-- ==== Sys2Proof/Safety.lean ====
section
/-! DEFINITION. The terms the statements use: a well-kept memory, a seat about to issue, what an instruction of a seat writes and what it leaves
alone, a TSP command that is served, an SPDM request that is served. -/
namespace Sys2Proof.Machine

/-- The memory's canonical form: addresses strictly rising, no byte equal to what an unlisted byte reads as (R277). -/
def State.memWf (s : State) : Bool := Sparse.wf (fun _ => (0 : Byte)) s.mem

/-- Seat `seat` of `tile` is about to issue an instruction of the given opcode, and `i` says which (R180, R184, R198). -/
def State.Issues (s : State) (tile seat opc : Nat) (i : Issue) : Prop :=
  tile < 4224 ∧ seat < 8 ∧ s.issue tile seat = some i ∧ opcOf i.insn = opc

/-- The same, for a function of an opcode whose FN field lies in bits [57:54]. -/
def State.IssuesFn (s : State) (tile seat opc fn : Nat) (i : Issue) : Prop :=
  s.Issues tile seat opc i ∧ bits i.insn 54 4 = fn

/-- A scalar register of a seat, and the seat's PC. -/
def State.sreg (s : State) (tile seat r : Nat) : W64 := ((s.tile tile).seat seat).reg r
def State.spc (s : State) (tile seat : Nat) : Nat := ((s.tile tile).seat seat).pc

/-- What an instruction that acts on its own seat alone leaves as it was: memory, poison, provinces, Talons, bulk couriers, error records, the
steward, the network, the hands and functions, power, every other tile, the tile's own sheet store, tile registers, banks, queues and couriers,
every other seat, and every register but `CC_RETIRED` of the tile and the Survey's counters. -/
structure State.SeatOnly (s t : State) (tile seat : Nat) : Prop where
  mem : t.mem = s.mem
  poison : t.poison = s.poison
  provs : t.provs = s.provs
  talons : t.talons = s.talons
  bulks : t.bulks = s.bulks
  errs : t.errs = s.errs
  memc : t.memc = s.memc
  mer : t.mer = s.mer
  stw : t.stw = s.stw
  net : t.net = s.net
  hands : t.hands = s.hands
  fns : t.fns = s.fns
  pwr : t.pwr = s.pwr
  tiles : ∀ k, k ≠ tile → t.tile k = s.tile k
  sheet : (t.tile tile).sheet = (s.tile tile).sheet
  treg : (t.tile tile).treg = (s.tile tile).treg
  banks : (t.tile tile).banks = (s.tile tile).banks
  aq : (t.tile tile).aq = (s.tile tile).aq
  fly : (t.tile tile).fly = (s.tile tile).fly
  vq : (t.tile tile).vq = (s.tile tile).vq
  outbox : (t.tile tile).outbox = (s.tile tile).outbox
  seats : ∀ n, n ≠ seat → (t.tile tile).seat n = (s.tile tile).seat n
  regs : ∀ u r, u < 2 ^ 24 → r.off < 2 ^ 16 → r.block ≠ .srv → ¬ (u = tile ∧ r = CC_RETIRED) → t.reg u r = s.reg u r

/-- Scalar register `rd` of the seat takes `v` (s0 stays 0), every other scalar register stays, the PC moves to `pc`, and nothing outside the
seat changes (R183, R185). -/
def State.Writes (s t : State) (tile seat rd : Nat) (v : W64) (pc : Nat) : Prop :=
  t.sreg tile seat rd = (if rd = 0 then 0 else v) ∧ (∀ r, r ≠ rd → t.sreg tile seat r = s.sreg tile seat r) ∧ t.spc tile seat = pc ∧
  s.SeatOnly t tile seat

/-- No scalar register of the seat changes, the PC moves to `pc`, and nothing outside the seat changes. -/
def State.Moves (s t : State) (tile seat pc : Nat) : Prop :=
  (∀ r, t.sreg tile seat r = s.sreg tile seat r) ∧ t.spc tile seat = pc ∧ s.SeatOnly t tile seat

/-- The seat's instruction has joined one of its tile's queues: the PC has moved on, no scalar register has changed value, and memory, the other
tiles, the other seats and the tile's own sheet store, tile registers and banks are as they were (R185). -/
structure State.Queued (s t : State) (tile seat pc : Nat) : Prop where
  pc : t.spc tile seat = pc
  regs : ∀ r, t.sreg tile seat r = s.sreg tile seat r
  mem : t.mem = s.mem
  tiles : ∀ k, k ≠ tile → t.tile k = s.tile k
  seats : ∀ n, n ≠ seat → (t.tile tile).seat n = (s.tile tile).seat n
  sheet : (t.tile tile).sheet = (s.tile tile).sheet
  treg : (t.tile tile).treg = (s.tile tile).treg
  banks : (t.tile tile).banks = (s.tile tile).banks

/-- The array queue has taken the seat's word with the scalar words `words`, behind every earlier command; the vector queue is unchanged (R78, R145). -/
def State.JoinsArray (s t : State) (tile seat : Nat) (i : Issue) (words : List Nat) : Prop :=
  s.Queued t tile seat (i.pc + 1) ∧ (t.tile tile).vq = (s.tile tile).vq ∧
  ∃ c : ArrCmd, c.seat = seat ∧ c.insn = i.insn ∧ c.words = words ∧ c.acted = false ∧ (t.tile tile).aq = (s.tile tile).aq ++ [c]

/-- The vector queue has taken the seat's word with the operand words `words`, behind every earlier entry; the array queue is unchanged (R145, R174). -/
def State.JoinsVector (s t : State) (tile seat : Nat) (i : Issue) (words : List Nat) : Prop :=
  s.Queued t tile seat (i.pc + 1) ∧ (t.tile tile).aq = (s.tile tile).aq ∧
  ∃ c : VecCmd, c.seat = seat ∧ c.insn = i.insn ∧ c.words = words ∧ (t.tile tile).vq = (s.tile tile).vq ++ [c]

/-- An array command passes its issue checks: its registers are ready, the queue has room, no exception holds (R87, R188). -/
def State.ArrPasses (s : State) (i : Issue) (q : ArrForm) : Prop :=
  i.blocked q.regs = false ∧ (s.tile i.tile).aq.length < 4 ∧ q.illegal = false ∧ firstExc q.checks = none

/-- A vector instruction passes its issue checks (R178, R188). -/
def State.VecPasses (s : State) (i : Issue) (q : VecForm) : Prop :=
  i.blocked q.regs = false ∧ (s.tile i.tile).vq.length < 8 ∧ q.illegal = false ∧ firstExc q.checks = none

/-- The connection is open, the steward is not restarting and serves the command (R579–R584). -/
def State.Serves (s : State) (conn cmd : Nat) : Prop :=
  ∃ c, s.conn conn = some c ∧ s.stw.restarting = false ∧ BOOT_READY ≤ s.boot ∧ s.tspRefuse c cmd = none

/-- The SPDM responder answers requests that need state `need` (R560, R577). -/
def State.Responds (s : State) (need : Nat) : Prop :=
  s.inReset = false ∧ s.boot = BOOT_READY ∧ s.stw.keys = true ∧ s.dlUp = true ∧ s.fld 0 HIF_FN_STATUS_ATTACH ≠ 1 ∧ s.stw.restarting = false ∧
  need ≤ s.stw.spdmState

/-- The province exists, waits for no other command, and is in a state that the command accepts (R554). -/
def State.Accepts (s : State) (p : Nat) (ok : PState → Bool) : Prop :=
  (s.prov p).st ≠ .none_ ∧ p ≤ 255 ∧ s.provBusy p = false ∧ ok (s.prov p).st = true

end Sys2Proof.Machine
end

| What needs to be done |
Scan the material above for the string "Machine", and copy every line where it is found.

| Result below |
namespace Sys2Proof.Machine
end Sys2Proof.Machine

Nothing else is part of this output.